Selasa, 23 Agustus 2011

PERNYATAAN SIKAP : Kebebasan Akademik Adalah Hak Mahasiswa/i

Sekretariat : Jl. Janti, Gg. Damar No. 3A, Janti, Caturtunggal, Depok, Sleman, DIY
E-mail   : resista_mahasiswa@yahoo.com   
Cp: +62 857 2925 2134



Jaringan Gerakan Mahasiswa Kerakyatan (JGMK)

Wujudkan Kebebasan Akademik!
Bangun Budaya Demokrasi Di Kampus!

Percuma saja ribuan lulusan yang dihasilkan perguruan tinggi, bila jutaan massa rakyat dibiarkan bodoh. Niscaya, lulusan – lulusan itu akan menjadi penindas baru bagi rakyatnya.
(Y.B Mangunwijaya/Romo Mangun)
Salam Pembebasan!

Perkembangan ilmu pengetahuan sejatinya tidak dapat dipisahkan dari perkembangan masyarakat, kerja yang menguji ilmu pengetahuan tersebut serta kebebasan akademik. Ilmu pengetahuan menjadi ada hanya ketika masyarakat mencapai tahapan kematangan tertentu. Kontradiksi yang ada dalam masyarakat memunculkan berbagai macam kebutuhan bagi masyarakat untuk maju. Hal tersebut mendorong individu-individu untuk mampu menemukan jalan keluarnya. Kondisi ilmu pengetahuan juga merupakan salah satu indikator kemajuan sosial. Karena dia berkembang dengan dasar perkembangan masyarakat, sudah sepantasnya ilmu pengetahuan diabdikan bagi perkembangan masyarakat. Pengabdian dan uji kebenaran dari ilmu pengetahuan tersebut tentunya dengan kerja-kerja.
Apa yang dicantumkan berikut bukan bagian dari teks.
/-! ## `onEvt` -/

@[simp] theorem Dev.onEvt_tick (d : Dev) (f : Evt → Evt) : (d.onEvt f).tick = d.tick := rfl
@[simp] theorem Dev.onEvt_cycle (d : Dev) (f : Evt → Evt) : (d.onEvt f).cycle = d.cycle := rfl
@[simp] theorem Dev.onEvt_regs (d : Dev) (f : Evt → Evt) : (d.onEvt f).regs = d.regs := rfl
@[simp] theorem Dev.onEvt_live (d : Dev) (f : Evt → Evt) : (d.onEvt f).live = d.live := rfl
@[simp] theorem Dev.onEvt_wide (d : Dev) (f : Evt → Evt) : (d.onEvt f).wide = d.wide := rfl
@[simp] theorem Dev.onEvt_latch (d : Dev) (f : Evt → Evt) : (d.onEvt f).latch = d.latch := rfl
@[simp] theorem Dev.onEvt_rdata (d : Dev) (f : Evt → Evt) : (d.onEvt f).rdata = d.rdata := rfl
@[simp] theorem Dev.onEvt_pendTick (d : Dev) (f : Evt → Evt) : (d.onEvt f).pendTick = d.pendTick := rfl
@[simp] theorem Dev.onEvt_frameWr (d : Dev) (f : Evt → Evt) : (d.onEvt f).frameWr = d.frameWr := rfl
@[simp] theorem Dev.onEvt_capGrp (d : Dev) (f : Evt → Evt) : (d.onEvt f).capGrp = d.capGrp := rfl
@[simp] theorem Dev.onEvt_held (d : Dev) (f : Evt → Evt) : (d.onEvt f).held = d.held := rfl
@[simp] theorem Dev.onEvt_agenda (d : Dev) (f : Evt → Evt) : (d.onEvt f).agenda = d.agenda := rfl
@[simp] theorem Dev.onEvt_flt (d : Dev) (f : Evt → Evt) : (d.onEvt f).flt = d.flt := rfl
@[simp] theorem Dev.onEvt_bbx (d : Dev) (f : Evt → Evt) : (d.onEvt f).bbx = d.bbx := rfl
@[simp] theorem Dev.onEvt_thm (d : Dev) (f : Evt → Evt) : (d.onEvt f).thm = d.thm := rfl
@[simp] theorem Dev.onEvt_ctrlRst (d : Dev) (f : Evt → Evt) : (d.onEvt f).ctrlRst = d.ctrlRst := rfl
@[simp] theorem Dev.onEvt_mgmtRst (d : Dev) (f : Evt → Evt) : (d.onEvt f).mgmtRst = d.mgmtRst := rfl
@[simp] theorem Dev.onEvt_inReset (d : Dev) (f : Evt → Evt) : (d.onEvt f).inReset = d.inReset := rfl
@[simp] theorem Dev.onEvt_eng (d : Dev) (f : Evt → Evt) : (d.onEvt f).eng = d.eng := rfl
@[simp] theorem Dev.onEvt_ldr (d : Dev) (f : Evt → Evt) : (d.onEvt f).ldr = d.ldr := rfl
@[simp] theorem Dev.onEvt_pcie (d : Dev) (f : Evt → Evt) : (d.onEvt f).pcie = d.pcie := rfl
@[simp] theorem Dev.onEvt_testMode (d : Dev) (f : Evt → Evt) : (d.onEvt f).testMode = d.testMode := rfl
@[simp] theorem Dev.onEvt_cvuSeen (d : Dev) (f : Evt → Evt) : (d.onEvt f).cvuSeen = d.cvuSeen := rfl
@[simp] theorem Dev.onEvt_tdm (d : Dev) (f : Evt → Evt) : (d.onEvt f).tdm = d.tdm := rfl
@[simp] theorem Dev.onEvt_dec (d : Dev) (f : Evt → Evt) : (d.onEvt f).dec = d.dec := rfl
@[simp] theorem Dev.onEvt_pdmOn (d : Dev) (f : Evt → Evt) : (d.onEvt f).pdmOn = d.pdmOn := rfl
@[simp] theorem Dev.onEvt_clipM (d : Dev) (f : Evt → Evt) : (d.onEvt f).clipM = d.clipM := rfl
@[simp] theorem Dev.onEvt_mclk (d : Dev) (f : Evt → Evt) : (d.onEvt f).mclk = d.mclk := rfl
@[simp] theorem Dev.onEvt_mod (d : Dev) (f : Evt → Evt) : (d.onEvt f).mod = d.mod := rfl
@[simp] theorem Dev.onEvt_sns (d : Dev) (f : Evt → Evt) : (d.onEvt f).sns = d.sns := rfl
@[simp] theorem Dev.onEvt_snsOn (d : Dev) (f : Evt → Evt) : (d.onEvt f).snsOn = d.snsOn := rfl
@[simp] theorem Dev.onEvt_clk (d : Dev) (f : Evt → Evt) : (d.onEvt f).clk = d.clk := rfl
@[simp] theorem Dev.onEvt_time (d : Dev) (f : Evt → Evt) : (d.onEvt f).time = d.time := rfl
@[simp] theorem Dev.onEvt_mac (d : Dev) (f : Evt → Evt) : (d.onEvt f).mac = d.mac := rfl
@[simp] theorem Dev.onEvt_bus (d : Dev) (f : Evt → Evt) : (d.onEvt f).bus = d.bus := rfl
@[simp] theorem Dev.onEvt_mdioRd (d : Dev) (f : Evt → Evt) : (d.onEvt f).mdioRd = d.mdioRd := rfl
@[simp] theorem Dev.onEvt_strm (d : Dev) (f : Evt → Evt) : (d.onEvt f).strm = d.strm := rfl
@[simp] theorem Dev.onEvt_ddr (d : Dev) (f : Evt → Evt) : (d.onEvt f).ddr = d.ddr := rfl
@[simp] theorem Dev.onEvt_gln (d : Dev) (f : Evt → Evt) : (d.onEvt f).gln = d.gln := rfl
@[simp] theorem Dev.onEvt_outsZ (d : Dev) (f : Evt → Evt) : (d.onEvt f).outsZ = d.outsZ := rfl
@[simp] theorem Dev.onEvt_begun (d : Dev) (f : Evt → Evt) : (d.onEvt f).begun = d.begun := rfl
@[simp] theorem Dev.onEvt_cvuOn (d : Dev) (f : Evt → Evt) : (d.onEvt f).cvuOn = d.cvuOn := rfl
@[simp] theorem Dev.onEvt_free (d : Dev) (f : Evt → Evt) : (d.onEvt f).free = d.free := rfl
@[simp] theorem Dev.onEvt_pair (d : Dev) (f : Evt → Evt) : (d.onEvt f).pair = d.pair := rfl
@[simp] theorem Dev.onEvt_cmd (d : Dev) (f : Evt → Evt) : (d.onEvt f).cmd = d.cmd := rfl
@[simp] theorem Dev.onEvt_boot (d : Dev) (f : Evt → Evt) : (d.onEvt f).boot = d.boot := rfl
@[simp] theorem Dev.onEvt_replayT (d : Dev) (f : Evt → Evt) : (d.onEvt f).replayT = d.replayT := rfl
@[simp] theorem Dev.onEvt_peerDec (d : Dev) (f : Evt → Evt) : (d.onEvt f).peerDec = d.peerDec := rfl
@[simp] theorem Dev.onEvt_out (d : Dev) (f : Evt → Evt) : (d.onEvt f).out = d.out := rfl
Untuk dapat berkembangnya ilmu pengetahuan juga membutuhkan kebebasan. Tak terhitung pemikir-pemikir besar seperti Isaac Newton, Thomas Hobbes dan John Locke membangun jalan bagi adanya kebebasan akademik. Kebebasan Akademik dimaknai sebagai hak untuk mencari kebenaran, menyebarkan dan mengajarkan apa yang dipegang oleh seseorang sebagai kebenaran. Hak tersebut juga berimplikasi bahwa seseorang tidak dapat menutupi apa yang dianggap oleh orang lain sebagai kebenaran. Kebebasan akademik bagi pendidikan adalah seperti mahluk hidup membutuhkan udara. Tanpanya pendidikan hanya akan menghasilkan dogma-dogma unscientific dan robot-robot bertitel tanpa otak. Yang pada akhirnya menghancurkan pendidikan itu sendiri.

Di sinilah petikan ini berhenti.